Risks from Concomitant Use with Opioids Concomitant use of benzodiazepines, including diazepam rectal gel and diazepam rectal gel rectal delivery system, and opioids may result in profound sedation, respiratory depression, coma, and death.
Because of these risks, reserve concomitant prescribing of benzodiazepines and opioids for patients for whom alternative treatment options are inadequate.
Observational studies have demonstrated that concomitant use of opioid analgesics and benzodiazepines increases the risk of drug-related mortality compared to use of opioids alone.

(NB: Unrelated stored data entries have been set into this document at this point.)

-- ==== Sys2Proof/Laws/SameWork.lean ====
section
/-!
SUPPORT. Clusters, gates, work rings and transfers leave what Laws/Same.lean names.
-/

namespace Sys2Proof.Machine

set_option linter.all false

/-! ### ClusterOps -/

theorem State.setCl_same {A : Aspect → Prop} {s0 s : State} {c k : _} (h : Same A s0 s) :
    Same A s0 (State.setCl s c k) := by
  unfold State.setCl
  repeat' with_reducible first | assumption | refine Same.record ?_ (fun _ => ⟨rfl, rfl⟩) (fun _ => rfl) (fun _ => rfl) (fun _ => rfl) fun _ => rfl

theorem State.modCl_same {A : Aspect → Prop} {s0 s : State} {c f : _} (h : Same A s0 s) :
    Same A s0 (State.modCl s c f) := by
  unfold State.modCl
  repeat' with_reducible first | assumption | apply State.setCl_same

theorem State.modDie_same {A : Aspect → Prop} {s0 s : State} {n f : _} (h : Same A s0 s) :
    Same A s0 (State.modDie s n f) := by
  unfold State.modDie
  repeat' first
    | ((fail_if_success (conv => arg 2; fun)); extract_lets +onlyGivenNames y)
    | with_reducible first | assumption | refine Same.record ?_ (fun _ => ⟨rfl, rfl⟩) (fun _ => rfl) (fun _ => rfl) (fun _ => rfl) fun _ => rfl

theorem State.modRing_same {A : Aspect → Prop} {s0 s : State} {r f : _} (h : Same A s0 s) :
    Same A s0 (State.modRing s r f) := by
  unfold State.modRing
  repeat' first
    | ((fail_if_success (conv => arg 2; fun)); extract_lets +onlyGivenNames y)
    | with_reducible first | assumption | refine Same.record ?_ (fun _ => ⟨rfl, rfl⟩) (fun _ => rfl) (fun _ => rfl) (fun _ => rfl) fun _ => rfl

theorem State.putStore_same {A : Aspect → Prop} {s0 s : State} {c a data : _} (h : Same A s0 s) :
    Same A s0 (State.putStore s c a data) := by
  unfold State.putStore
  repeat' with_reducible first | assumption | apply State.modCl_same

theorem State.storeCe_same {A : Aspect → Prop} {s0 s : State} {c a : _} (h : Same A s0 s) :
    Same A s0 (State.storeCe s c a) := by
  unfold State.storeCe
  repeat' first
    | ((fail_if_success (conv => arg 2; fun)); extract_lets +onlyGivenNames y)
    | with_reducible first | assumption | apply State.setF_same | apply State.addSat_same

theorem State.storeEcc_same {A : Aspect → Prop} {s0 s : State} {c ecc : _} (h : Same A s0 s) :
    SameF A s0 (State.storeEcc s c ecc) := by
  unfold State.storeEcc
  repeat' first
    | ((fail_if_success (conv => arg 2; fun)); extract_lets +onlyGivenNames y)
    | with_reducible first | assumption | apply State.storeCe_same | refine Same.foldl ?_ fun _ _ _ => ?_
    | split
    | with_reducible apply Same.mkF

theorem State.storeRead_same {A : Aspect → Prop} {s0 s : State} {c a n ecc : _} (h : Same A s0 s) :
    SameF A s0 (State.storeRead s c a n ecc) := by
  unfold State.storeRead
  repeat' first
    | ((fail_if_success (conv => arg 2; fun)); extract_lets +onlyGivenNames y)
    | with_reducible first | assumption | apply State.storeEcc_same | refine Same.eqF (by assumption) ?_
    | with_reducible (refine Same.record ?_ (fun _ => ⟨rfl, rfl⟩) (fun _ => rfl) (fun _ => rfl) (fun _ => rfl) fun _ => rfl; first | assumption | apply State.storeEcc_same | refine Same.eqF (by assumption) ?_)
    | split
    | with_reducible apply Same.mkF

theorem State.loseStore_same {A : Aspect → Prop} {s0 s : State} {c : _} (h : Same A s0 s) :
    Same A s0 (State.loseStore s c) := by
  unfold State.loseStore
  repeat' with_reducible first | assumption | apply State.modCl_same

theorem State.setSreg_same {A : Aspect → Prop} {s0 s : State} {c r v : _} (h : Same A s0 s) :
    Same A s0 (State.setSreg s c r v) := by
  unfold State.setSreg
  repeat' with_reducible first | assumption | apply State.modCl_same

theorem State.setPc_same {A : Aspect → Prop} {s0 s : State} {c pc : _} (h : Same A s0 s) :
    Same A s0 (State.setPc s c pc) := by
  unfold State.setPc
  repeat' with_reducible first | assumption | apply State.modCl_same

theorem State.nextPc_same {A : Aspect → Prop} {s0 s : State} {c : _} (h : Same A s0 s) :
    Same A s0 (State.nextPc s c) := by
  unfold State.nextPc
  repeat' with_reducible first | assumption | apply State.setPc_same

theorem State.returnReserve_same {A : Aspect → Prop} {s0 s : State} {c : _} (h : Same A s0 s) :
    Same A s0 (State.returnReserve s c) := by
  unfold State.returnReserve
  repeat' first
    | ((fail_if_success (conv => arg 2; fun)); extract_lets +onlyGivenNames y)
    | with_reducible first | assumption | apply State.modCl_same | apply State.modDie_same

theorem State.steep_same {A : Aspect → Prop} {s0 s : State} {c cause w : _} (h : Same A s0 s) :
    Same A s0 (State.steep s c cause w) := by
  unfold State.steep
  repeat' first
    | ((fail_if_success (conv => arg 2; fun)); extract_lets +onlyGivenNames y)
    | with_reducible first | assumption | apply State.setF_same | apply State.modCl_same

theorem State.wake_same {A : Aspect → Prop} {s0 s : State} {c : _} (h : Same A s0 s) :
    Same A s0 (State.wake s c) := by
  unfold State.wake
  repeat' first
    | ((fail_if_success (conv => arg 2; fun)); extract_lets +onlyGivenNames y)
    | with_reducible first | assumption | apply State.setF_same | apply State.modCl_same

theorem State.wakeWith_same {A : Aspect → Prop} {s0 s : State} {c dst v : _} (h : Same A s0 s) :
    Same A s0 (State.wakeWith s c dst v) := by
  unfold State.wakeWith
  repeat' first
    | ((fail_if_success (conv => arg 2; fun)); extract_lets +onlyGivenNames y)
    | with_reducible first | assumption | apply State.setSreg_same | apply State.wake_same

theorem State.issue_same {A : Aspect → Prop} {s0 s : State} {c f : _} (h : Same A s0 s) (hf : ∀ t w1, Same A s0 t → Same A s0 (f t w1)) :
    Same A s0 (State.issue s c f) := by
  unfold State.issue
  repeat' first
    | with_reducible first | assumption | apply State.steep_same | apply hf
    | split

theorem State.closeGate_same {A : Aspect → Prop} {s0 s : State} {c keepStore : _} (h : Same A s0 s) :
    Same A s0 (State.closeGate s c keepStore) := by
  unfold State.closeGate
  repeat' first
    | ((fail_if_success (conv => arg 2; fun)); extract_lets +onlyGivenNames y; clear_value (e : y = _); refine Same.letVar (A := A) (s0 := s0) e ?_ fun _ => ?_)
    | ((fail_if_success (conv => arg 2; fun)); extract_lets +onlyGivenNames y)
    | with_reducible first | assumption | apply State.setF_same | apply State.modCl_same | apply State.returnReserve_same | apply State.clearClu_same

theorem State.leaveSlice_same {A : Aspect → Prop} {s0 s : State} {c : _} (h : Same A s0 s) :
    Same A s0 (State.leaveSlice s c) := by
  unfold State.leaveSlice
  repeat' first
    | ((fail_if_success (conv => arg 2; fun)); extract_lets +onlyGivenNames y; clear_value (e : y = _); refine Same.letVar (A := A) (s0 := s0) e ?_ fun _ => ?_)
    | ((fail_if_success (conv => arg 2; fun)); extract_lets +onlyGivenNames y)
    | with_reducible first | assumption | apply State.modCl_same | apply State.closeGate_same
    | split

theorem State.stopSlices_same {A : Aspect → Prop} {s0 s : State} {p : _} (h : Same A s0 s) :
    Same A s0 (State.stopSlices s p) := by
  unfold State.stopSlices
  repeat' first
    | ((fail_if_success (conv => arg 2; fun)); extract_lets +onlyGivenNames y; clear_value (e : y = _); refine Same.letVar (A := A) (s0 := s0) e ?_ fun _ => ?_)
    | ((fail_if_success (conv => arg 2; fun)); extract_lets +onlyGivenNames y)
    | with_reducible first | assumption | apply State.leaveSlice_same | refine Same.foldl ?_ fun _ _ _ => ?_ | refine Same.record ?_ (fun _ => ⟨rfl, rfl⟩) (fun _ => rfl) (fun _ => rfl) (fun _ => rfl) fun _ => rfl

/-! ### GateOps -/

theorem State.setQueue_same {A : Aspect → Prop} {s0 s : State} {g q : _} (h : Same A s0 s) :
    Same A s0 (State.setQueue s g q) := by
  unfold State.setQueue
  repeat' first
    | ((fail_if_success (conv => arg 2; fun)); extract_lets +onlyGivenNames y)
    | with_reducible first | assumption | refine Same.record ?_ (fun _ => ⟨rfl, rfl⟩) (fun _ => rfl) (fun _ => rfl) (fun _ => rfl) fun _ => rfl

theorem State.setCount_same {A : Aspect → Prop} {s0 s : State} {g n : _} (h : Same A s0 s) :
    Same A s0 (State.setCount s g n) := by
  unfold State.setCount
  repeat' with_reducible first | assumption | apply State.setF_same

theorem State.gateErr_same {A : Aspect → Prop} {s0 s : State} {fld g module : _} (h : Same A s0 s) :
    Same A s0 (State.gateErr s fld g module) := by
  unfold State.gateErr
  repeat' first
    | ((fail_if_success (conv => arg 2; fun)); extract_lets +onlyGivenNames y)
    | with_reducible first | assumption | apply State.setF_same

theorem State.serveList_same {A : Aspect → Prop} {s0 s : State} {g z2 : _} (h : Same A s0 s) :
    Same A s0 (State.serveList s g z2) := by
  induction z2 generalizing s g with
  | nil =>
    unfold State.serveList
    repeat' first
      | ((fail_if_success (conv => arg 2; fun)); extract_lets +onlyGivenNames y; clear_value (e : y = _); refine Same.letVar (A := A) (s0 := s0) e ?_ fun _ => ?_)
      | ((fail_if_success (conv => arg 2; fun)); extract_lets +onlyGivenNames y)
      | with_reducible first | assumption | apply State.wakeWith_same | apply State.setQueue_same | apply State.setCount_same | apply ih
      | split
  | cons hd tl ih =>
    unfold State.serveList
    repeat' first
      | ((fail_if_success (conv => arg 2; fun)); extract_lets +onlyGivenNames y; clear_value (e : y = _); refine Same.letVar (A := A) (s0 := s0) e ?_ fun _ => ?_)
      | ((fail_if_success (conv => arg 2; fun)); extract_lets +onlyGivenNames y)
      | with_reducible first | assumption | apply State.wakeWith_same | apply State.setQueue_same | apply State.setCount_same | apply ih
      | split

theorem State.serveGate_same {A : Aspect → Prop} {s0 s : State} {g : _} (h : Same A s0 s) :
    Same A s0 (State.serveGate s g) := by
  unfold State.serveGate
  repeat' with_reducible first | assumption | apply State.serveList_same

theorem State.addCount_same {A : Aspect → Prop} {s0 s : State} {g inc : _} (h : Same A s0 s) :
    Same A s0 (State.addCount s g inc) := by
  unfold State.addCount
  repeat' first
    | ((fail_if_success (conv => arg 2; fun)); extract_lets +onlyGivenNames y)
    | with_reducible first | assumption | apply State.setF_same | apply State.setCount_same
    | split

theorem State.gateSignal_same {A : Aspect → Prop} {s0 s : State} {g inc : _} (h : Same A s0 s) :
    SameF A s0 (State.gateSignal s g inc) := by
  unfold State.gateSignal
  repeat' first
    | ((fail_if_success (conv => arg 2; fun)); extract_lets +onlyGivenNames y; clear_value (e : y = _); refine Same.letVar (A := A) (s0 := s0) e ?_ fun _ => ?_)
    | ((fail_if_success (conv => arg 2; fun)); extract_lets +onlyGivenNames y)
    | with_reducible first | assumption | apply State.gateErr_same | apply State.serveGate_same | apply State.addCount_same
    | split
    | with_reducible apply Same.mkF

theorem State.signalOne_same {A : Aspect → Prop} {s0 s : State} {g : _} (h : Same A s0 s) :
    Same A s0 (State.signalOne s g) := by
  unfold State.signalOne
  repeat' with_reducible first | assumption | refine Same.ofF (State.gateSignal_same ?_)

theorem State.setSlot_same {A : Aspect → Prop} {s0 s : State} {c x : _} (h : Same A s0 s) :
    Same A s0 (State.setSlot s c x) := by
  unfold State.setSlot
  repeat' with_reducible first | assumption | apply State.modCl_same

theorem State.countArrival_same {A : Aspect → Prop} {s0 s : State} {c g dst thenWait : _} (h : Same A s0 s) :
    Same A s0 (State.countArrival s c g dst thenWait) := by
  unfold State.countArrival
  repeat' first
    | ((fail_if_success (conv => arg 2; fun)); extract_lets +onlyGivenNames y; clear_value (e : y = _); refine Same.letVar (A := A) (s0 := s0) e ?_ fun _ => ?_)
    | ((fail_if_success (conv => arg 2; fun)); extract_lets +onlyGivenNames y)
    | with_reducible first | assumption | apply State.addWrap_same | apply State.steep_same | apply State.wakeWith_same | apply State.setCount_same | apply State.setSlot_same
    | split

theorem State.portFlip_same {A : Aspect → Prop} {s0 s : State} {g c : _} (h : Same A s0 s) :
    Same A s0 (State.portFlip s g c) := by
  unfold State.portFlip
  repeat' first
    | ((fail_if_success (conv => arg 2; fun)); extract_lets +onlyGivenNames y; clear_value (e : y = _); refine Same.letVar (A := A) (s0 := s0) e ?_ fun _ => ?_)
    | ((fail_if_success (conv => arg 2; fun)); extract_lets +onlyGivenNames y)
    | with_reducible first | assumption | apply State.steep_same | apply State.wakeWith_same | apply State.setSlot_same
    | split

If a decision is made to prescribe diazepam rectal gel or diazepam rectal gel rectal delivery system concomitantly with opioids, prescribe the lowest effective dosages and minimum durations of concomitant use, and follow patients closely for signs and symptoms of respiratory depression and sedation.
Advise both patients and caregivers about the risks of respiratory depression and sedation when diazepam rectal gel or diazepam rectal gel rectal delivery system is used with opioids (see PRECAUTIONS ).
Abuse, Misuse, and Addiction The use of benzodiazepines, including diazepam rectal gel, exposes users to the risks of abuse, misuse, and addiction, which can lead to overdose or death.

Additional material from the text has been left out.